[[ The input, beginning ]]

/-- The headers of the catalog area are programmed one after another, that of sector 0 with the retire map, then its slots in their
order, and then the initial image begins in the first FREE sector from sector 4, which takes the generation base; a failed program of a
header or slot of the area fails SEAL with STORE_FAULT (R102, R103). The close of the initial image completes SEAL: every entry at its
default with version 0, number 0, the digest computed, the state SEALED, port B at the record's rate, and the REPLY with count, R and
digest (R19, R20). Where fewer than 2R + 4 ring sectors are then not RETIRED, the store enters READ_ONLY with its notice at both ports,
which names the number of RETIRED ones (R99, R102, R151). -/
def Obligations.InitialImageCompletesSeal : Prop :=
  (∀ (s : State) (k : Nat) (m : Slot) (g : GroupWrite) (q : Byte) (mapOk : Bool),
    s.store.arrayOp = .slot k m → s.store.writing = some g → g.remaining = [m] → s.store.operation = .catalogWrite →
    s.catalog.request = some q → s.store.pend = none → (∃ o ∈ s.portA.outstanding, o.seq = q) →
    ∃ t, exec (.slotProgramDone true mapOk) s = .next t ∧
      t.catalog =
        { state := .sealed, setup := s.catalog.setup, digest := catalogDigest s.catalog.entries s.catalog.setup, request := none,
          entries := s.catalog.entries.map (fun e =>
            { e with live := some { working := e.defn.default, committed := e.defn.default, version := 0 } }) } ∧
      t.store.durable = 0 ∧ t.rateInUse = s.catalog.setup.rate ∧ t.stack = s.stack ∧ t.commit = s.commit ∧
      t.portA.outbound = s.portA.outbound ++
        [{ seq := q
           body := .reply kSeal
             (.seal s.catalog.entries.length s.store.reserve (catalogDigest s.catalog.entries s.catalog.setup)) }] ∧
      t.portB.outbound = s.portB.outbound ∧ t.nv = s.nv.appendSlot k m ∧ t.store.compaction = .none ∧
      (s.store.mode = .writable →
        let usable := (s.store.table.filter (fun x => decide (x.role ≠ .retired))).length
        let retired := (s.store.table.filter (fun x => decide (x.role = .retired))).length
        (usable < 2 * s.store.reserve + 4 → t.store.mode = .readOnly ∧
          ∀ p, (t.port p).notices = ((s.port p).takeNotice (.storeReadOnly retired)).notices) ∧
        (2 * s.store.reserve + 4 ≤ usable → t.store.mode = .writable ∧ ∀ p, (t.port p).notices = (s.port p).notices))) ∧
  (∀ (s : State) (task : Task) (op : ArrayOp) (ts : List Task) (mapOk : Bool), s.store.tasks = task :: ts →
    (∃ j, task = .areaHeader j ∧ op = .areaHeader j) ∨ (∃ j d, task = .areaSlot j d ∧ op = .areaSlot j d) →
    (∀ k, s.store.arrayOp = .areaHeader k → exec (.slotProgramDone true mapOk) s = .next
      { s with
        nv :=
          { s.nv with
            area := s.nv.area.map (fun z => if z.sector = k then { z with place := .val k } else z)
            retireMap := if k = 0 then (s.store.table.filter (fun x => decide (x.role = .retired))).map (fun x => x.sector)
              else s.nv.retireMap }
        store := { s.store with arrayOp := op, tasks := ts } }) ∧
    (∀ k d, s.store.arrayOp = .areaSlot k d → exec (.slotProgramDone true mapOk) s = .next
      { s with
        nv := { s.nv with area := s.nv.area.map (fun z => if z.sector = k then { z with content := z.content ++ [d] } else z) }
        store := { s.store with arrayOp := op, tasks := ts } })) ∧
  (∀ (s : State) (k j : Nat) (d : AreaSlot) (mapOk : Bool), s.store.arrayOp = .areaSlot k d → s.store.tasks = [.image .first] →
    s.ctl.supply = .normal → s.store.openedLast = none → (∀ x ∈ s.store.table, x.role ≠ .filling ∧ x.generation = none) →
    let image := groupSlots .image 0 ((s.catalog.entries.filter (fun e => e.defn.persistent)).map
      (fun e => { id := e.defn.id, value := e.defn.default, version := 0 }))
    image.length ≤ 255 * (s.store.table.filter (fun x => decide (x.role = .free))).length →
    [4, 5, 6, 7, 8, 9, 10, 11, 12, 13, 14, 15].find? (fun i => (s.store.rec? i).any (fun x => decide (x.role = .free))) = some j →
    ∃ t, exec (.slotProgramDone true mapOk) s = .next t ∧
      t.nv = { s.nv with area := s.nv.area.map (fun z => if z.sector = k then { z with content := z.content ++ [d] } else z) } ∧
      (∃ w, t.store.writing = some w ∧ w.attempt = .first ∧ w.remaining = image) ∧
      (∃ f, t.store.arrayOp = .header j t.nv.base f) ∧ t.store.operation = s.store.operation ∧ t.catalog = s.catalog ∧
      t.stack = s.stack ∧ t.commit = s.commit ∧ t.portA = s.portA ∧ t.portB = s.portB) ∧
  (∀ (s : State) (q : Byte) (mapOk : Bool),
    (∃ k, s.store.arrayOp = .areaHeader k) ∨ (∃ k d, s.store.arrayOp = .areaSlot k d) → s.catalog.request = some q →
    (∃ o ∈ s.portA.outstanding, o.seq = q) →
    ∃ t, exec (.slotProgramDone false mapOk) s = .next t ∧
      t.catalog = { s.catalog with state := .building, request := none } ∧ t.store.operation = .idle ∧
      t.store.mode = .writable ∧ t.store.compaction = .none ∧ t.store.durable = 0 ∧ t.store.reserve = 0 ∧ t.store.pend = none ∧
      t.store.table.map (fun x => (x.sector, x.role)) = s.store.table.map (fun x =>
        (x.sector, if x.role = .retired ∨ x.role = .free then x.role else .stale)) ∧
      t.portA.outbound = s.portA.outbound ++ [{ seq := q, body := .refuse kSeal .storeFault 0 }] ∧ t.portB = s.portB)

/-- The program of the retire map ends WIPE: verified, the map names every RETIRED ring sector; the ring sectors keep their roles and have
no generation, the catalog is EMPTY with the setup record and port B's rate at their defaults, the number 0 and the store WRITABLE, and
the answer tells whether the wipe met a fault (R22, R104). -/
def Obligations.RetireMapCompletesWipe : Prop :=
  ∀ (s : State) (q : Byte) (ok mapOk : Bool), s.store.arrayOp = .retireMap → s.catalog.request = some q →
    (∃ o ∈ s.portA.outstanding, o.seq = q) →
    ∃ t, exec (.slotProgramDone ok mapOk) s = .next t ∧ t.catalog.state = .empty ∧ t.catalog.setup = .defaults ∧
      t.catalog.entries = s.catalog.entries ∧ t.rateInUse = .r115200 ∧ t.store.durable = 0 ∧ t.store.reserve = 0 ∧
      t.store.mode = .writable ∧ t.store.operation = .idle ∧ t.store.compaction = .none ∧
      t.portA.outbound = s.portA.outbound ++ [{ seq := q, body :=
        if s.store.wipeFault = true ∨ ok = false then .refuse kWipe .storeFault 0 else .reply kWipe .wipe }] ∧
      (ok = true → t.nv.retireMap = (s.store.table.filter (fun x => decide (x.role = .retired))).map (fun x => x.sector)) ∧
      t.nv.ring = s.nv.ring ∧ t.nv.area = s.nv.area ∧
      t.store.table = s.store.table.map (fun x => { x with generation := none }) ∧ t.store.openedLast = none ∧
      t.portB = s.portB ∧ t.stack = s.stack ∧ t.commit = s.commit

/-! ### Bulk transfers (chapter 7) -/

/-- BULK_READ: its own checks in order; accepted, it fixes the ids of the range as its item set, replies with the counts, and a read
of nothing ends at once (R127, R129, R130, R133). -/
def Obligations.BulkReadFixesItsItemSet : Prop :=
  ∀ (p : Port) (q : Byte) (b : List Byte) (r : BulkReadReq) (s : State), s.Reaches p q kBulkRead → readBulkRead b = some r →
    if s.catalog.state ≠ .sealed then exec (.bulkRead p q b) s = .next (s.refused p q kBulkRead .wrongState 0)
    else if r.lo = 0 ∨ 65534 < r.lo ∨ r.hi = 0 ∨ r.hi < r.lo then
      exec (.bulkRead p q b) s = .next (s.refused p q kBulkRead .outOfRange 0)
    else if (s.port p).bulk ≠ .idle then exec (.bulkRead p q b) s = .next (s.refused p q kBulkRead .bulkActive 0)
    else if r.view = .working ∧ s.stack.owner ≠ some p then
      exec (.bulkRead p q b) s = .next (s.refused p q kBulkRead .notOwner 0)
    else if s.stack.owner = some p ∧ s.commit ≠ none then
      exec (.bulkRead p q b) s = .next (s.refused p q kBulkRead .commitPending 0)
    else
      let ids := (s.catalog.entries.map (fun e => e.defn.id)).filter (fun id => decide (r.lo ≤ id ∧ id ≤ r.hi))
      let answer := s.answered p q kBulkRead (.reply kBulkRead (.bulkRead ids.length ((ids.length + 15) / 16))) true
      (ids ≠ [] → exec (.bulkRead p q b) s = .next (answer.modPort p (fun x =>
        { x with
          lastDone := none
          bulk := .reading { view := r.view, items := ids, next := 0, sent := 0, firstNumber := none, lastNumber := none } }))) ∧
      (ids = [] → ∃ d : DoneRec, d = {
          kind := .read, ending := .complete, blocks := 0, items := 0, torn := false, firstError := none,
          firstNumber := s.store.durable, lastNumber := s.store.durable } ∧
        exec (.bulkRead p q b) s = .next (answer.modPort p (fun x => { x with lastDone := some d, bulk := .closing d })))

/-- BULK_WRITE: its own checks in order; accepted, it pushes an unlabelled frame, at depth 0 takes ownership, and opens a write
context with 2 credits (R30, R135, R136). -/
def Obligations.BulkWriteOpensAFrame : Prop :=
  ∀ (p : Port) (q a b : Byte) (s : State), s.Reaches p q kBulkWrite →
    let n := be16 a b
    if s.catalog.state ≠ .sealed then exec (.bulkWrite p q [a, b]) s = .next (s.refused p q kBulkWrite .wrongState 0)
    else if n = 0 ∨ 256 < n then exec (.bulkWrite p q [a, b]) s = .next (s.refused p q kBulkWrite .outOfRange 0)
    else if (s.port p).bulk ≠ .idle then exec (.bulkWrite p q [a, b]) s = .next (s.refused p q kBulkWrite .bulkActive 0)
    else if s.stack.owner = some (otherPort p) then
      exec (.bulkWrite p q [a, b]) s = .next (s.refused p q kBulkWrite .ownedByOther 0)
    else if 8 ≤ s.stack.frames.length then exec (.bulkWrite p q [a, b]) s = .next (s.refused p q kBulkWrite .stackFull 0)
    else if s.commit ≠ none then exec (.bulkWrite p q [a, b]) s = .next (s.refused p q kBulkWrite .commitPending 0)
    else
      let opened := (s.answered p q kBulkWrite
          (.reply kBulkWrite (.bulkWrite ((n + 15) / 16) 2 (s.stack.frames.length + 1) s.stack.free)) true).modPort p (fun x =>
        { x with
          lastDone := none
          bulk := .writing
            { declared := n, blocks := (n + 15) / 16, expected := 0, received := 0, applied := 0, creditsOpen := 2,
              creditsPending := 0, buffer := [], firstError := none, running := 0xFFFFFFFF#32 } })
      let frames := { label := none, undo := [] } :: s.stack.frames
      (s.stack.frames ≠ [] →
        exec (.bulkWrite p q [a, b]) s = .next { opened with stack := { s.stack with frames := frames } }) ∧
      (s.stack.frames = [] →
        exec (.bulkWrite p q [a, b]) s = .next
          ((({ opened with stack := { s.stack with frames := frames, owner := some p } } : State).modPort p
            (fun x => { x with lease := leaseOf (s.leasePeriod p) })).noticeBoth (.ownerChanged (some p))))

/-- BULK_ABORT: refused outside SEALED and where no transfer is active; a read ends where it stands, a write is rolled back with its
frame, and the BULK_DONE is held with end ABORTED (R143 to R145). -/
def Obligations.BulkAbortEndsTheTransfer : Prop :=
  ∀ (p : Port) (q : Byte) (s : State), s.Reaches p q kBulkAbort →
    (s.catalog.state ≠ .sealed → exec (.bulkAbort p q []) s = .next (s.refused p q kBulkAbort .wrongState 0)) ∧
    (s.catalog.state = .sealed → (s.port p).bulk.active = false →
      exec (.bulkAbort p q []) s = .next (s.refused p q kBulkAbort .noBulk 0)) ∧
    (s.catalog.state = .sealed → ∀ r, (s.port p).bulk = .reading r ∨ (s.port p).bulk = .paused r →
      ∃ d : DoneRec, d.kind = .read ∧ d.ending = .aborted ∧ d.blocks = r.next ∧ d.items = r.sent ∧
        d.firstNumber = r.firstNumber.getD s.store.durable ∧ d.lastNumber = r.lastNumber.getD s.store.durable ∧
        d.torn = decide (d.firstNumber ≠ d.lastNumber) ∧ d.firstError = none ∧
        exec (.bulkAbort p q []) s = .next ((s.answered p q kBulkAbort (.reply kBulkAbort (.bulkAbort .read)) true).modPort p
          (fun x => { x with bulk := .closing d, lastDone := some d }))) ∧
    (s.catalog.state = .sealed → ∀ w f fs, (s.port p).bulk = .writing w → s.stack.frames = f :: fs → s.stack.owner = some p →
      ∃ t d, exec (.bulkAbort p q []) s = .next t ∧
        d = { kind := .write, ending := .aborted, blocks := w.received, items := 0, firstNumber := s.store.durable,
              lastNumber := s.store.durable, torn := false, firstError := w.firstError } ∧
        (t.port p).bulk = .closing d ∧ (t.port p).lastDone = some d ∧
        (t.port p).outbound = (s.port p).outbound ++ [{ seq := q, body := .reply kBulkAbort (.bulkAbort .write) }] ∧
        t.stack = { frames := fs, owner := if fs = [] then none else some p, free := s.stack.free + f.undo.length } ∧
        t.catalog = { s.catalog with entries := restoreAll f.undo s.catalog.entries } ∧
        t.commit = s.commit ∧ t.store = s.store ∧ t.nv = s.nv ∧ t.ctl = s.ctl)

/-- A BLOCK uses a credit and joins the buffer of a WRITING context, or without a credit is discarded with OVERRUN as the first
error; one without its header, above index 15 or at any other context is stray (R137, R149). -/
def Obligations.BlockUsesACreditOrIsStray : Prop :=
  ∀ (p : Port) (payload : List Byte) (s : State), s.receives p = true →
    (∀ (b : Block) (w : WriteCtx), readBlock payload = some b → (s.port p).bulk = .writing w → 1 ≤ w.creditsOpen →
      exec (.block p payload) s = .next (s.modPort p (fun x =>
        { x with
          lease := x.lease.restarted (s.leasePeriod p)
          bulk := .writing
            { w with received := w.received + 1, creditsOpen := w.creditsOpen - 1, buffer := w.buffer ++ [b] } }))) ∧
    (∀ (b : Block) (w : WriteCtx), readBlock payload = some b → (s.port p).bulk = .writing w → w.creditsOpen = 0 →
      exec (.block p payload) s = .next (s.modPort p (fun x =>
        { x with
          lease := x.lease.restarted (s.leasePeriod p)
          bulk := .writing
            { w with
              received := w.received + 1
              firstError := some (w.firstError.getD { error := .overrun, block := b.index, item := 0 }) } }))) ∧
    (readBlock payload = none ∨ (∀ w, (s.port p).bulk ≠ .writing w) →
      exec (.block p payload) s = .next (s.modPort p (fun x =>
        { x with
          lease := x.lease.restarted (s.leasePeriod p)
          counters := { x.counters with strayStream := bump x.counters.strayStream } })))

/-- HOLD pauses a READING context and GO resumes a PAUSED one; at an IDLE context either is stray; elsewhere neither has an effect
beyond the lease (R71, R132, R149). -/
def Obligations.HoldPausesAndGoResumes : Prop :=
  ∀ (p : Port) (s : State), s.receives p = true →
    (∀ r, (s.port p).bulk = .reading r →
      exec (.hold p) s = .next ((s.restartLease p).modPort p (fun x => { x with bulk := .paused r })) ∧
      exec (.go p) s = .next (s.restartLease p)) ∧
    (∀ r, (s.port p).bulk = .paused r →
      exec (.go p) s = .next ((s.restartLease p).modPort p (fun x => { x with bulk := .reading r })) ∧
      exec (.hold p) s = .next (s.restartLease p)) ∧
    ((s.port p).bulk = .idle →
      exec (.hold p) s = .next ((s.restartLease p).modPort p (fun x =>
        { x with counters := { x.counters with strayStream := bump x.counters.strayStream } })) ∧
      exec (.go p) s = exec (.hold p) s) ∧
    ((∃ w, (s.port p).bulk = .writing w) ∨ (∃ d, (s.port p).bulk = .closing d) →
      exec (.hold p) s = .next (s.restartLease p) ∧ exec (.go p) s = .next (s.restartLease p))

[[ The input, end ]]

_Work to complete_: Transcribe the listing above line for line, from the first line to the line containing "which names the", inclusive, with no other lines.

_Your solution_:
/-- The headers of the catalog area are programmed one after another, that of sector 0 with the retire map, then its slots in their
order, and then the initial image begins in the first FREE sector from sector 4, which takes the generation base; a failed program of a
header or slot of the area fails SEAL with STORE_FAULT (R102, R103). The close of the initial image completes SEAL: every entry at its
default with version 0, number 0, the digest computed, the state SEALED, port B at the record's rate, and the REPLY with count, R and
digest (R19, R20). Where fewer than 2R + 4 ring sectors are then not RETIRED, the store enters READ_ONLY with its notice at both ports,
which names the number of RETIRED ones (R99, R102, R151). -/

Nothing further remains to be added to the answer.